Metamotivo

The first behavioral foundation model to control a virtual physics-based humanoid agent for a wide range of whole-body tasks.

Generate Convert Improve

Install / Use

/learn @facebookresearch/Metamotivo

About this skill

Quality Score

0/100

README

Meta Motivo

Meta, FAIR

Overview

This repository provides a PyTorch implementation and pre-trained models for Meta Motivo. For details see the paper Zero-Shot Whole-Body Humanoid Control via Behavioral Foundation Models.

Features

We provide 6 pretrained FB-CPR models for controlling the humanoid model defined in HumEnv.
Fully reproducible scripts for evaluating the model in HumEnv.
Fully reproducible FB-CPR training code in HumEnv for the full results in the paper, and FB training code in DMC for faster experimentation.

Installation

The project is pip installable in your environment.

pip install "metamotivo[huggingface,humenv] @ git+https://github.com/facebookresearch/metamotivo.git"

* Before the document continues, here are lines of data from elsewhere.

/-- A table word is run by the very next step (the model's layout of table words, log 8). -/
def Obligations.StepRunsTheFetchedTableWord : Prop :=
  ∀ (s : State) (nbits w : Nat) (i : Instr), decodeTableWord nbits w = some i →
    (i.isAccess = true → step (s.withFetchWord nbits w) =
      recordMark (s.withFetchWord nbits w).draw
        (thenDo (exec i (s.withFetchWord nbits w).draw) (fun t => t.setPos .idle))) ∧
    (i.isAccess = false → step (s.withFetchWord nbits w) =
      recordMark (s.withFetchWord nbits w).draw
        (exec i { s with pos := .idle, fault := none, refused := none }))

/-- R64: a running machine's step is one step of one enabled agent, or nothing when none is enabled. -/
def Obligations.StepIsOneStepOfOneEnabledAgent : Prop :=
  ∀ s : State, s.running →
    (s.ctrlEnabled = true ∧ step s = .next (ctrlStep s.choice.answer s.choice.nack s.draw)) ∨
    (s.threadEnabled = true ∧ step s = recordMark s.draw (threadStep s.draw)) ∨
    (s.ctrlEnabled = false ∧ s.threadEnabled = false ∧ step s = .next s.draw)

/-- R39: no step is taken once a mark is set. -/
def Obligations.StoppedRunTakesNoStep : Prop :=
  ∀ s : State,
    (∀ f, s.fault = some f → ∀ t, step s ≠ .next t) ∧ (∀ q, s.refused = some q → ∀ t, step s ≠ .next t)

/-- R205: the step that raises or refuses changes nothing but the mark. -/
def Obligations.FaultingStepHasNoOtherEffect : Prop :=
  ∀ s t : State, step s = .next t →
    (∀ f, t.fault = some f → t = { s.draw with fault := some f }) ∧
    (∀ q, t.refused = some q → t = { s.draw with refused := some q })

/-! ### Register accesses -/

/-- R100, R102, R105: the reads. -/
def Obligations.ReadsReturnTheStoredRegister : Prop :=
  ∀ (s : State) (w : Word),
    decode (.ra 0x000#9 w) = .ok .ldrIcCon ∧
    exec .ldrIcCon s = .next { s with rdata := s.icCon &&& ~~~(1#32 <<< 10) } ∧
    decode (.ra 0x004#9 w) = .ok .ldrIcTar ∧ exec .ldrIcTar s = .next { s with rdata := s.icTar } ∧
    decode (.ra 0x06C#9 w) = .ok .ldrIcEnable ∧ exec .ldrIcEnable s = .next { s with rdata := s.icEnable }

/-- R29, R107: the status read and every bit of its value. -/
def Obligations.StatusReadReturnsTheStatusBits : Prop :=
  ∀ (s : State) (w : Word), decode (.ra 0x070#9 w) = .ok .ldrIcStatus ∧
    ∃ v : Word, exec .ldrIcStatus s = .next { s with rdata := v } ∧
      (v.getLsbD 0 = true ↔ s.bus = .active ∨ s.held = true ∨
        (s.icEnable.getLsbD 0 = true ∧ s.txAbort = false ∧ s.fifo ≠ [])) ∧
      (v.getLsbD 1 = true ↔ s.fifo.length < s.params.txFifoDepth) ∧
      (v.getLsbD 2 = true ↔ s.fifo = []) ∧
      v.getLsbD 5 = v.getLsbD 0 ∧
      ∀ n, n ∉ [0, 1, 2, 5] → v.getLsbD n = false

/-- R101: STR IC_CON. -/
def Obligations.StrIcConFollowsItsRule : Prop :=
  ∀ (v : Word) (s : State),
    decode (.ra 0x100#9 v) = .ok (.strIcCon v) ∧
    ((v.extractLsb' 11 21 ≠ 0 ∨ v.getLsbD 0 = false ∨ v.extractLsb' 1 2 ∉ [1#2, 2#2] ∨ v.getLsbD 4 = true ∨
        v.getLsbD 6 = false) → exec (.strIcCon v) s = .refused .qConField) ∧
    (v.extractLsb' 11 21 = 0 → v.getLsbD 0 = true → v.extractLsb' 1 2 ∈ [1#2, 2#2] → v.getLsbD 4 = false →
      v.getLsbD 6 = true →
      (s.icEnable.getLsbD 0 = true → exec (.strIcCon v) s = .fault .fCfgWhileEnabled) ∧
      (s.icEnable.getLsbD 0 = false → exec (.strIcCon v) s = .next { s with icCon := v &&& ~~~(1#32 <<< 10) }))

/-- R103: STR IC_TAR. -/
def Obligations.StrIcTarFollowsItsRule : Prop :=
  ∀ (v : Word) (s : State),
    decode (.ra 0x104#9 v) = .ok (.strIcTar v) ∧
    ((v.extractLsb' 12 20 ≠ 0 ∨ v.getLsbD 11 = true ∨ 0x7F < (v.extractLsb' 0 10).toNat) →
      exec (.strIcTar v) s = .refused .qTarField) ∧
    (v.extractLsb' 12 20 = 0 → v.getLsbD 11 = false → (v.extractLsb' 0 10).toNat ≤ 0x7F →
      (s.icEnable.getLsbD 0 = true → exec (.strIcTar v) s = .fault .fCfgWhileEnabled) ∧
      (s.icEnable.getLsbD 0 = false → exec (.strIcTar v) s = .next { s with icTar := v }))

/-- R104: STR IC_DATA_CMD, check by check in the rule's order, and the flags a push leaves. -/
def Obligations.StrIcDataCmdFollowsItsRule : Prop :=
  ∀ (v : Word) (s : State),
    decode (.ra 0x110#9 v) = .ok (.strIcDataCmd v) ∧
    (v.getLsbD 8 = true → exec (.strIcDataCmd v) s = .refused .qReadback) ∧
    (v.getLsbD 8 = false → v.extractLsb' 11 21 ≠ 0 → exec (.strIcDataCmd v) s = .refused .qReserved) ∧
    (v.getLsbD 8 = false → v.extractLsb' 11 21 = 0 → v.getLsbD 10 = true → s.icCon.getLsbD 5 = false →
      exec (.strIcDataCmd v) s = .refused .qRestartDisabled) ∧
    (v.getLsbD 8 = false → v.extractLsb' 11 21 = 0 → (v.getLsbD 10 = true → s.icCon.getLsbD 5 = true) →
      (s.icEnable.getLsbD 0 = false → exec (.strIcDataCmd v) s = .fault .fPushDisabled) ∧
      (s.icEnable.getLsbD 0 = true → s.txAbort = true → exec (.strIcDataCmd v) s = .next s) ∧
      (s.icEnable.getLsbD 0 = true → s.txAbort = false → s.fifo.length = s.params.txFifoDepth →
        exec (.strIcDataCmd v) s = .fault .fPushFull) ∧
      (s.icEnable.getLsbD 0 = true → s.txAbort = false → s.fifo.length ≠ s.params.txFifoDepth →
        exec (.strIcDataCmd v) s = .next { s with
          fifo := s.fifo ++ [{ dat := v.extractLsb' 0 8, stop := v.getLsbD 9, restart := v.getLsbD 10 }] } ∧
        ∀ t, exec (.strIcDataCmd v) s = .next t → t.icStatus.getLsbD 2 = false ∧ t.icStatus.getLsbD 0 = true ∧
          (t.fifo.length = t.params.txFifoDepth → t.icStatus.getLsbD 1 = false)))

/-- R106: STR IC_ENABLE. -/
def Obligations.StrIcEnableFollowsItsRule : Prop :=
  ∀ (v : Word) (s : State),
    decode (.ra 0x16C#9 v) = .ok (.strIcEnable v) ∧
    (v.extractLsb' 1 31 ≠ 0 → exec (.strIcEnable v) s = .refused .qEnableField) ∧
    (v.extractLsb' 1 31 = 0 → v.getLsbD 0 = false → (s.bus = .active ∨ s.held = true ∨ s.fifo ≠ []) →
      exec (.strIcEnable v) s = .fault .fDisableActive) ∧
    (v.extractLsb' 1 31 = 0 → (v.getLsbD 0 = true ∨ (s.bus = .idle ∧ s.held = false ∧ s.fifo = [])) →
      exec (.strIcEnable v) s = .next { s with icEnable := v })

/-- The frame of the register accesses: a read changes SEQ's read value alone, a register write its register alone, a push
the FIFO alone, whose entries so far stay; the trace and so the panel are unchanged. -/
def Obligations.AccessesLeaveTheRestUnchanged : Prop :=
  ∀ (s t : State) (v : Word),
    (∀ i ∈ [Instr.ldrIcCon, .ldrIcTar, .ldrIcEnable, .ldrIcStatus], exec i s = .next t → t = { s with rdata := t.rdata }) ∧
    (exec (.strIcCon v) s = .next t → t = { s with icCon := t.icCon }) ∧
    (exec (.strIcTar v) s = .next t → t = { s with icTar := t.icTar }) ∧
    (exec (.strIcEnable v) s = .next t → t = { s with icEnable := t.icEnable }) ∧
    (exec (.strIcDataCmd v) s = .next t → t = { s with fifo := t.fifo } ∧ s.fifo <+: t.fifo) ∧
    (∀ i : Instr, i.isAccess = true → exec i s = .next t → t.panel = s.panel)

/-! ### The transaction engine and the protocol layer -/

/-- R140: what INITIALIZE checks, in order, and where it starts. -/
def Obligations.InitializeIsTakenAfterItsChecks : Prop :=
  ∀ (spd : BitVec 2) (a7 : BitVec 7) (s : State),
    (spd ∉ [1#2, 2#2] → exec (.initializeOp spd a7) s = .refused .qSpeed) ∧
    (spd ∈ [1#2, 2#2] → s.phase = .ready → exec (.initializeOp spd a7) s = .fault .fReinit) ∧
    (spd ∈ [1#2, 2#2] → s.phase = .uninit →
      exec (.initializeOp spd a7) s = .next { s with pos := .at (.initializeOp spd a7) (.cfg 0) })

/-- R140: the whole of INITIALIZE under the launch premise, whatever the free choices are: after the step that takes it and
its four accesses the registers hold the configuration, the phase is READY and no bus event has been emitted. -/
def Obligations.InitializeConfiguresTheController : Prop :=
  ∀ (s : State) (spd : BitVec 2) (a7 : BitVec 7) (l : List Byte) (rest : Program),
    s.running → s.pos = .idle → s.phase = .uninit → s.fifo = [] → s.bus = .idle → s.held = false → spd ∈ [1#2, 2#2] →
    s.program = .request ((spd.setWidth 16 <<< 3) ||| (a7.setWidth 16 <<< 5)) l rest →
    ∃ script tick, runSteps 5 s = .next { s with
      phase := .ready, icCon := if spd = 2#2 then 0x00000065#32 else 0x00000063#32, icTar := a7.setWidth 32,
      icEnable := 0x00000001#32, program := rest, script := script, tick := tick }
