theorem SameController.trans {s t u : State} (h : SameController s t) (k : SameController t u) : SameController s u where
  params := k.params.trans h.params
  icCon := k.icCon.trans h.icCon
  icTar := k.icTar.trans h.icTar
  icEnable := k.icEnable.trans h.icEnable
  fifo := k.fifo.trans h.fifo
  bus := k.bus.trans h.bus
  txAbort := k.txAbort.trans h.txAbort
  held := k.held.trans h.held
  trace := k.trace.trans h.trace

theorem sameController_draw (s : State) : SameController s s.draw := by constructor <;> simp

theorem sameController_advance (op : Instr) (k : Point) (s : State) : SameController s (advance op k s) := by
  constructor <;> simp

/-- What the thread can do to the controller's side of the state in one step, with the checks it has passed: nothing, one
register store (R101, R103, R106) or one push (R104). -/
inductive ThreadMove (s t : State) : Prop
  | keep (same : SameController s t)
  | con (v : Word) (admitted : conAdmitted v = true) (disabled : s.enabled = false)
      (same : SameController (s.setIcCon (conClearBit10 v)) t)
  | tar (v : Word) (admitted : tarAdmitted v = true) (disabled : s.enabled = false)
      (same : SameController (s.setIcTar v) t)
  | push (e : Entry) (enabled : s.enabled = true) (noAbort : s.txAbort = false)
      (room : s.fifo.length ≠ s.params.txFifoDepth) (restart : e.restart = true → conRestartEn s.icCon = true)
      (same : SameController (s.pushEntry e) t)
  | enable (v : Word) (admitted : enableAdmitted v = true)
      (quiet : enableEnable v = true ∨ (s.bus = .idle ∧ s.held = false ∧ s.fifo = []))
      (same : SameController (s.setIcEnable v) t)

theorem ThreadMove.trans {s t u : State} (h : ThreadMove s t) (k : SameController t u) : ThreadMove s u := by
  cases h with
  | keep same => exact .keep (same.trans k)
  | con v ha hd same => exact .con v ha hd (same.trans k)
  | tar v ha hd same => exact .tar v ha hd (same.trans k)
  | push e he hab hroom hr same => exact .push e he hab hroom hr (same.trans k)
  | enable v ha hq same => exact .enable v ha hq (same.trans k)

/-- No move of the thread touches the parameters, the bus, the marks of a NACK or the trace, and the FIFO only grows at its
end. -/
theorem ThreadMove.frame {s t : State} (h : ThreadMove s t) :
    t.params = s.params ∧ t.bus = s.bus ∧ t.txAbort = s.txAbort ∧ t.held = s.held ∧ t.trace = s.trace ∧
      s.fifo <+: t.fifo := by
  cases h with
  | keep same | con _ _ _ same | tar _ _ _ same | push _ _ _ _ _ same | enable _ _ _ same =>
    exact ⟨same.params, same.bus, same.txAbort, same.held, same.trace, by simp [same.fifo]⟩

/-- A data word that is not refused asks for RESTART only while restarts are enabled (R104). -/
theorem restartEn_of_dataCmdRefusal_none {v : Word} {s : State} (h : dataCmdRefusal v s = none)
    (hr : dataCmdRestart v = true) : conRestartEn s.icCon = true := by
  unfold dataCmdRefusal at h
  split_ifs at h with _ _ hc
  simpa [hr] using hc

/-- A register access makes one move of the thread. -/
theorem exec_access_move {i : Instr} {s t : State} (hi : i.isAccess = true) (h : exec i s = .next t) :
    ThreadMove s t := by
  cases i with
  | ldrIcCon | ldrIcTar | ldrIcEnable | ldrIcStatus =>
    cases h
    exact .keep (by constructor <;> rfl)
  | strIcCon v =>
    obtain ⟨ha, hd, rfl⟩ := exec_strIcCon_next h
    exact .con v ha hd (.refl _)
  | strIcTar v =>
    obtain ⟨ha, hd, rfl⟩ := exec_strIcTar_next h
    exact .tar v ha hd (.refl _)
  | strIcDataCmd v =>
    obtain ⟨hr, he, ⟨-, rfl⟩ | ⟨hab, hroom, rfl⟩⟩ := exec_strIcDataCmd_next h
    · exact .keep (.refl _)
    · exact .push (entryOfWord v) he hab hroom (restartEn_of_dataCmdRefusal_none hr) (.refl _)
  | strIcEnable v =>
    obtain ⟨ha, hq, rfl⟩ := exec_strIcEnable_next h
    exact .enable v ha hq (.refl _)
  | _ => cases hi

/-- Taking an operation leaves the controller alone. -/
theorem exec_operation_sameController {op : Instr} {s t : State} (ho : op.isAccess = false) (h : exec op s = .next t) :
    SameController s t := by
  obtain ⟨k, rfl, -⟩ | ⟨rfl, -, -⟩ := exec_operation_cases ho h
  · constructor <;> rfl
  · constructor <;> simp

theorem callerStep_sameController {s t : State} (h : callerStep s = .next t) : SameController s t := by
  obtain ⟨-, rfl⟩ | ⟨w, a, rest, i, -, hdec, hexec⟩ | ⟨body, rest, -, rfl⟩ | ⟨n, body, rest, -, rfl⟩ |
    ⟨body, rest, -, rfl⟩ | ⟨as, rest, -, rfl⟩ := callerStep_next h
  · exact .refl _
  · have same : SameController s (s.setProgram rest) := by constructor <;> rfl
    exact same.trans (exec_operation_sameController (decodeOp_isOperation hdec) hexec)
  all_goals constructor <;> rfl

/-- The four positions of the thread (R22, R88). -/
theorem threadStep_next {s t : State} (h : threadStep s = .next t) :
    (s.pos = .idle ∧ callerStep s = .next t) ∨
    (∃ op k, s.pos = .at op k ∧ seqStep op k s = .next t) ∨
    (s.pos = .raw [] ∧ t = s.setPos .idle) ∨
    (∃ a rest, s.pos = .raw (a :: rest) ∧ rawStep a rest s = .next t) := by
  unfold threadStep at h
  split at h
  · exact .inl ⟨by assumption, h⟩
  · exact .inr (.inl ⟨_, _, by assumption, h⟩)
  · cases h
    exact .inr (.inr (.inl ⟨by assumption, rfl⟩))
  · exact .inr (.inr (.inr ⟨_, _, by assumption, h⟩))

It requires Python 3.10+. Optional dependencies include humenv["bench"] and huggingface_hub for testing/training and loading models from HuggingFace.

Pretrained models

For reproducibility, we provide all the 5 models (metamotivo-S-X) we trained for producing the results in the paper, where each model is trained using a different random seed. We also provide our largest and most performant model (metamotivo-M-1), which can also be interactively tested in our demo.

Quick start

Once the library is installed, you can easily create an FB-CPR agent and download a pre-trained model from the Hugging Face hub. Note that the model is an instance of torch.nn.Module and by default it is initialized in "inference" mode (no_grad and eval mode).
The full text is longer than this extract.